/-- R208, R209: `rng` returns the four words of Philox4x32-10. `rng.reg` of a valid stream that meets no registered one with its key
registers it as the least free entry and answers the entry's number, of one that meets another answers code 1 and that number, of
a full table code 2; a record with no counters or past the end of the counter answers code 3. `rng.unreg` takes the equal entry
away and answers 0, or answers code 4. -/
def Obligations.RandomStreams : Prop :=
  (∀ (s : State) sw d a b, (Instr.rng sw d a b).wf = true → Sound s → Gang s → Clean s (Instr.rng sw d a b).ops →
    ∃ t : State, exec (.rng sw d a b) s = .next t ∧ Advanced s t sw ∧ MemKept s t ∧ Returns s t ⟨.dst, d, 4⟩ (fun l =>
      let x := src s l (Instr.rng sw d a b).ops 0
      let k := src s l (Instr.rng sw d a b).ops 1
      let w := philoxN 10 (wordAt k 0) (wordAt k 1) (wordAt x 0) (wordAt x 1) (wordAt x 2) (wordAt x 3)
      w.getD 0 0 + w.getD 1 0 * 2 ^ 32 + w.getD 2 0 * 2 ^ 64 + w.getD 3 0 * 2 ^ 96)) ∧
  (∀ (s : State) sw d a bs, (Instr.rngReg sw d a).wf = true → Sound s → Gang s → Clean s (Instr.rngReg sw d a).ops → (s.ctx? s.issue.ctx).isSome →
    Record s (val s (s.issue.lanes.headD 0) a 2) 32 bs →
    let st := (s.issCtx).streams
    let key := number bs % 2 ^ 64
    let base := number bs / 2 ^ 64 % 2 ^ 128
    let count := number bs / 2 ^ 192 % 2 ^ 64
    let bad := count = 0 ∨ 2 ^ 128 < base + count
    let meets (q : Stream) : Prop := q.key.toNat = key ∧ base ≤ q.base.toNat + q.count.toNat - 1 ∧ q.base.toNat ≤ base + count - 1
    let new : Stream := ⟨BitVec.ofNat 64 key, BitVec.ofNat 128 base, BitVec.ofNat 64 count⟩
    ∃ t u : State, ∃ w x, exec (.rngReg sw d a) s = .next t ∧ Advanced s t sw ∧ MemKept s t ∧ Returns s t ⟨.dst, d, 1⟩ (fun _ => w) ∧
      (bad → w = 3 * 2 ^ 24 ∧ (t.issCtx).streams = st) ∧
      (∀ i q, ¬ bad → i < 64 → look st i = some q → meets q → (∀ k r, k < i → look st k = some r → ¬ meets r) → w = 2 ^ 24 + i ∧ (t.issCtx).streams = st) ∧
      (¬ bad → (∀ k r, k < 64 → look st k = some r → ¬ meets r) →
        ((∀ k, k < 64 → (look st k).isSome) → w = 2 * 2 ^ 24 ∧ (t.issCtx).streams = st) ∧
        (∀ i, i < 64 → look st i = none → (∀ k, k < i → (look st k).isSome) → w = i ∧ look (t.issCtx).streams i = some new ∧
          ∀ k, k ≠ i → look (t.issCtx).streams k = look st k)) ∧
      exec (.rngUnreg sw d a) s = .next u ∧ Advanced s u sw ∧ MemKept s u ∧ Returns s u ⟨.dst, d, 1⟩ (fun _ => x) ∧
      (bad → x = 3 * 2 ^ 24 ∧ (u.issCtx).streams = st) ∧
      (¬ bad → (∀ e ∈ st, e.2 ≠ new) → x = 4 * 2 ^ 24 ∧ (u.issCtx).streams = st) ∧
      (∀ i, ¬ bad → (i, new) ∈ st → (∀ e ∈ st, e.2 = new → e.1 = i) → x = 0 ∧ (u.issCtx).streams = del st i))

------------

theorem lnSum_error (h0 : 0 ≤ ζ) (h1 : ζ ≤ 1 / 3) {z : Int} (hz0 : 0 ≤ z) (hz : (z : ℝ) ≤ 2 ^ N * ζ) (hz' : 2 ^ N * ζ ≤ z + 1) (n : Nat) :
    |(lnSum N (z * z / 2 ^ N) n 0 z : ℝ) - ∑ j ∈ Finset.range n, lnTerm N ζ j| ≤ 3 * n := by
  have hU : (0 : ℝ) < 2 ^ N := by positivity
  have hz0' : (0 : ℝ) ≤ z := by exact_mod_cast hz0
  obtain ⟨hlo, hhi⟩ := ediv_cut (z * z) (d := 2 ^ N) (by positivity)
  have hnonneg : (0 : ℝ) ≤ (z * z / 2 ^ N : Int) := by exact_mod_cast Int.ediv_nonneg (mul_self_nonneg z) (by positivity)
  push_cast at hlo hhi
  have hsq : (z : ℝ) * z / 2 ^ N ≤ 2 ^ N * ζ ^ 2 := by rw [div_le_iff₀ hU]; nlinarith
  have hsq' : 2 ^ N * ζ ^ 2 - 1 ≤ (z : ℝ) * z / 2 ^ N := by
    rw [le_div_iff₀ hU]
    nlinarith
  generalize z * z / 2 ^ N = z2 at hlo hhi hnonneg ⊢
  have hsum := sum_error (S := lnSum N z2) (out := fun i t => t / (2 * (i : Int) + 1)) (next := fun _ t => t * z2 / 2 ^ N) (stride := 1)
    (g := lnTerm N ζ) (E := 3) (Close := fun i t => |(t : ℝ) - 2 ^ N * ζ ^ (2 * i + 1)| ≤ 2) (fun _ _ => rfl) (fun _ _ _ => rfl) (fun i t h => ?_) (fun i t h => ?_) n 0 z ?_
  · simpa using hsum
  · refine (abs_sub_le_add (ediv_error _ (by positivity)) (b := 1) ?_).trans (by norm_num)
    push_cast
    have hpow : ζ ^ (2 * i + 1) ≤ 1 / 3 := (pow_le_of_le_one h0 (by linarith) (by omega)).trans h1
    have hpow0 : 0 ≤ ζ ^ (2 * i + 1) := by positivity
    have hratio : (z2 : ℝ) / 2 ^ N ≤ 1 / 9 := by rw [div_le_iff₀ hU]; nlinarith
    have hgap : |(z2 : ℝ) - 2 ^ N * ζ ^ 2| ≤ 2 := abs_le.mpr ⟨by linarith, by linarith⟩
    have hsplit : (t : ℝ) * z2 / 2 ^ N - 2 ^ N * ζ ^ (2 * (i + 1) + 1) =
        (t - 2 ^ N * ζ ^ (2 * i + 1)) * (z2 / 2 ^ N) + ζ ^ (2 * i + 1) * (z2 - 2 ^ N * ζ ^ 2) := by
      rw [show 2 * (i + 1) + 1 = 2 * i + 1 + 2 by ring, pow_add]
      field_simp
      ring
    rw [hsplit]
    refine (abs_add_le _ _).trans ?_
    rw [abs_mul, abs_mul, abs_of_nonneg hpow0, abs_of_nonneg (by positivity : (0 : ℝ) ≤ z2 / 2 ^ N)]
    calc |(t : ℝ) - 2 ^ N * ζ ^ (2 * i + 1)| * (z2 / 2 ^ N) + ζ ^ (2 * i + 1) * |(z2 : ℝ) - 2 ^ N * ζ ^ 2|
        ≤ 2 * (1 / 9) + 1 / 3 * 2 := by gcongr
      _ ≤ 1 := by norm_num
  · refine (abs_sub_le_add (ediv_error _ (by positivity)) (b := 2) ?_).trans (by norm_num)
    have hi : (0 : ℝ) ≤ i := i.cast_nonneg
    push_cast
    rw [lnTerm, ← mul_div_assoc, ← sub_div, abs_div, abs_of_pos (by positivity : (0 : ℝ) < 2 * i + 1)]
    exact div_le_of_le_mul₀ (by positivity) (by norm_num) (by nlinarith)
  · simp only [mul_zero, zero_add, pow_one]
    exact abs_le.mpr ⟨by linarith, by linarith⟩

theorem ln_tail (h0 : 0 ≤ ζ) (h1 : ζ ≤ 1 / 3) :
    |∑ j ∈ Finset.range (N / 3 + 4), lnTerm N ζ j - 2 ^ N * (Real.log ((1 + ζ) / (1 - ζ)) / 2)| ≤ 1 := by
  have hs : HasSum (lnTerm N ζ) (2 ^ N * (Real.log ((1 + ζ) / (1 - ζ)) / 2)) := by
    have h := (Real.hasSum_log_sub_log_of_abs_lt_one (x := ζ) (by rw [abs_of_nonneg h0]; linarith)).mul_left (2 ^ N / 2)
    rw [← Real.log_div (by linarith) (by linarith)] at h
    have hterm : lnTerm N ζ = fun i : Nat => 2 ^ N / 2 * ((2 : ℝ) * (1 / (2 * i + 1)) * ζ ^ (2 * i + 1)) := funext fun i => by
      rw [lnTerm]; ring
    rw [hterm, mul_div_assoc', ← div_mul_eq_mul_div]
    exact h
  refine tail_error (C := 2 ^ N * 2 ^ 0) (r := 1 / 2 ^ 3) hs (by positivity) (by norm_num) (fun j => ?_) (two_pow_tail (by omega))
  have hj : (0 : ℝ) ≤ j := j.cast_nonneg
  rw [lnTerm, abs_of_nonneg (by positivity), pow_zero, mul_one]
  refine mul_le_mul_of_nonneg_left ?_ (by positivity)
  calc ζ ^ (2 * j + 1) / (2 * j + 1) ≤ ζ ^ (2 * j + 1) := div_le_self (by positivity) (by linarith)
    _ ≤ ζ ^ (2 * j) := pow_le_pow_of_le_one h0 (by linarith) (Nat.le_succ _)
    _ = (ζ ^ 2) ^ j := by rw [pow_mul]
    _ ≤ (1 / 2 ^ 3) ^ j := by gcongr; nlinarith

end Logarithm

------------

Using the records above, write out exactly the lines between the one holding "with its key" and the one holding "registers it as", inclusive; leave everything else out.

/-- R208, R209: `rng` returns the four words of Philox4x32-10. `rng.reg` of a valid stream that meets no registered one with its key
registers it as the least free entry and answers the entry's number, of one that meets another answers code 1 and that number, of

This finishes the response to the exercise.